基于上述通过播放时间轴和字幕时间轴建立的同步匹配关系,可将所述字幕层的字幕时间轴嵌入至所述视音频数据的播放时间轴上,具体实现可以是将字幕时间轴的时间刻度和视音频数据播放时间轴的时间刻度合成,进而实现混合。例如:按照视音频的播放时间建立的播放时间轴,假设在视频出现的第10秒开始有一个持续2秒的字幕,在视频播放的第11秒建立一个2秒的字幕时间轴,混合匹配则是,视音频开始按每秒25帧的时间开始播放,到第251帧的时候,也就是说在第11秒时,将字幕时间轴加入到播放时间轴上,之后在视音频数据播放到300帧时,字幕时间轴停止,字幕层消失,以此类推,从而达到视音频数据与字幕层的同步混合,并将混合后的视音频数据分发到各个网络节点上输出。

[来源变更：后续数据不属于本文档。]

-- ==== Sys2Proof/Machine/Engine.lean ====
section
/-! DEFINITION. The Engine sequencer (10_state.md R15, R18, R28): one tick of a running request, the rest of a
running request, a request from acceptance to completion, and acceptance at the port. -/

namespace Sys2Proof.Machine

/-- The request in `REQ`, once decoded. -/
def running (s : State) : Option Instr :=
  match decodeRequest s.req with
  | .ok i => some i
  | .error _ => none

/-- The micro-program of the request in `REQ` (R18: a rejected request has length 0). -/
def currentProgram (s : State) : List MicroOp :=
  match running s with
  | some i => microProgram s.cfg i
  | none => []

/-- Completion of the request in `REQ`. -/
def completeCurrent (s : State) : State :=
  match running s with
  | some i => complete i s
  | none => endRequest s

/-- The event of the `Wait` that runs, the micro-operation at `seq_pc` (R18, R80). There is none where `seq_pc` is at no
`Wait`; no run has `DLY` other than 0 there (notes/assumptions/19.md). -/
def waitEvents (s : State) : List PinEvent :=
  match (currentProgram s)[s.seqPc.toNat]? with
  | some (.wait t) => [.wait t]
  | some (.setLine _ _) | none => []

/-- One tick of a `Wait` that runs (R19, R80): `DLY` counts down, and at 0 the `Wait` completes. -/
def waitTick (s : State) : State := if s.dly ≤ 1 then endWait (waitEvents s) s else { s with dly := s.dly - 1 }

/-- The first tick of a `Wait`: it loads `DLY`. (A wait of 0 ticks would complete at once; R80: there is none.) -/
def startWait (micros : Nat) (s : State) : State :=
  let s' := beginWait micros s
  if s'.dly = 0 then endWait [.wait micros] s' else s'

/-- One tick of the sequencer while `BUSY` = 1: a tick of the running `Wait`, or the micro-operation at `seq_pc`,
or completion when `seq_pc` has reached the micro-program's length (R18). -/
def engineTick (s : State) : State :=
  if s.dly ≠ 0 then waitTick s
  else
    match (currentProgram s)[s.seqPc.toNat]? with
    | some (.setLine l v) => advance (setLine l v s)
    | some (.wait t) => startWait t s
    | none => completeCurrent s

/-- The rest of the running request, to its completion (R21: it "runs to completion"); nothing when `BUSY` = 0. -/
def drain (s : State) : State :=
  if s.busy then
    let s' := if s.dly ≠ 0 then endWait (waitEvents s) s else s
    completeCurrent (runOps ((currentProgram s').drop s'.seqPc.toNat) s')
  else s

/-- A request on an idle Engine, from acceptance to completion: accepted and checked (R28, R148), then rejected
with no line changed (R146) or run to its end (R88). The word goes into `REQ` at once: that the host's presentation of
it (R119) does not pass through `REQ_VALID` and `REQ_WORD`, which keep their values, is a DESIGN CHOICE
(notes/assumptions/23.md). -/
def serveIdle (i : Instr) (s : State) : State :=
  let s' := accept (requestWord i) s
  match failedCheck s.lstate i with
  | some c => raiseError c s'
  | none => complete i (runOps (microProgram s.cfg i) s')

/-- `Request(w)` for the word of request `i` (R119): it waits while `BUSY` = 1 (R28), then runs to completion. -/
def serve (i : Instr) (s : State) : State := serveIdle i (drain s)

/-- `Request(w)` for a word that decodes to no request: accepted and rejected at once (R67, R66, R146); `REQ_VALID` and
`REQ_WORD` as with `serveIdle` (notes/assumptions/23.md). -/
def rejectWord (w : ReqWord) (r : Reject) (s : State) : State := raiseError (Reject.cause r) (accept w (drain s))

/-- Acceptance at the port (R28): the presented word is latched, decoded and checked, and withdrawn from the port
(`REQ_VALID` falls and `REQ_WORD` keeps the word: DESIGN CHOICE, notes/assumptions/5.md); a request that fails a check
completes at once (R144), any other starts its micro-program. -/
def acceptPort (s : State) : State :=
  let s' := accept s.reqWord { s with reqValid := false }
  match decodeRequest s.reqWord with
  | .error r => raiseError (Reject.cause r) s'
  | .ok i =>
    match failedCheck s.lstate i with
    | some c => raiseError c s'
    | none => s'

end Sys2Proof.Machine
end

基于上述通过播放时间轴建立与其匹配的字幕层显示起始时间戳和结束时间戳的方式,该种方式主要基于视音频数据播放时间轴,在其上位于字幕层所显示的时间点上打有字幕层显示时间戳,当视音频数据播放到该时间点上,触发该时间戳,进而使字幕层显示。例如:假设在视频出现的第10秒开始有一个持续2秒的字幕,在视频播放的第11秒打一个字幕层显示的时间戳,在视频播放的第13秒打一个字幕停止的时间戳,混合则是,视音频开始按每秒25帧的时间开始播放,到第251帧的时候,也就是说在第11秒时,将播放时间轴自动触发字幕层的显示时间戳,进而使字幕层显示在该视频上,之后在视音频数据播放到300帧时,也就是在第13秒时,视频播放时间轴自动触发字幕层的停止时间戳,字幕层消失,以此类推,从而达到视音频数据与字幕层的混合。
在采用在视音频数据显示字幕层的帧画面位置处加入标识,在字幕层上设置与所述视音频标识相同字幕层显示标记,通过视音频标识与字幕层标识实现二者之间的同步匹配关系时,将二者混合是将二者的标记重叠,使得视 音频数据在显示设备上播放时,当标记显示时,字幕层则能够在视音频数据显示字幕层的位置显示字幕层,实现二者即时同步显示。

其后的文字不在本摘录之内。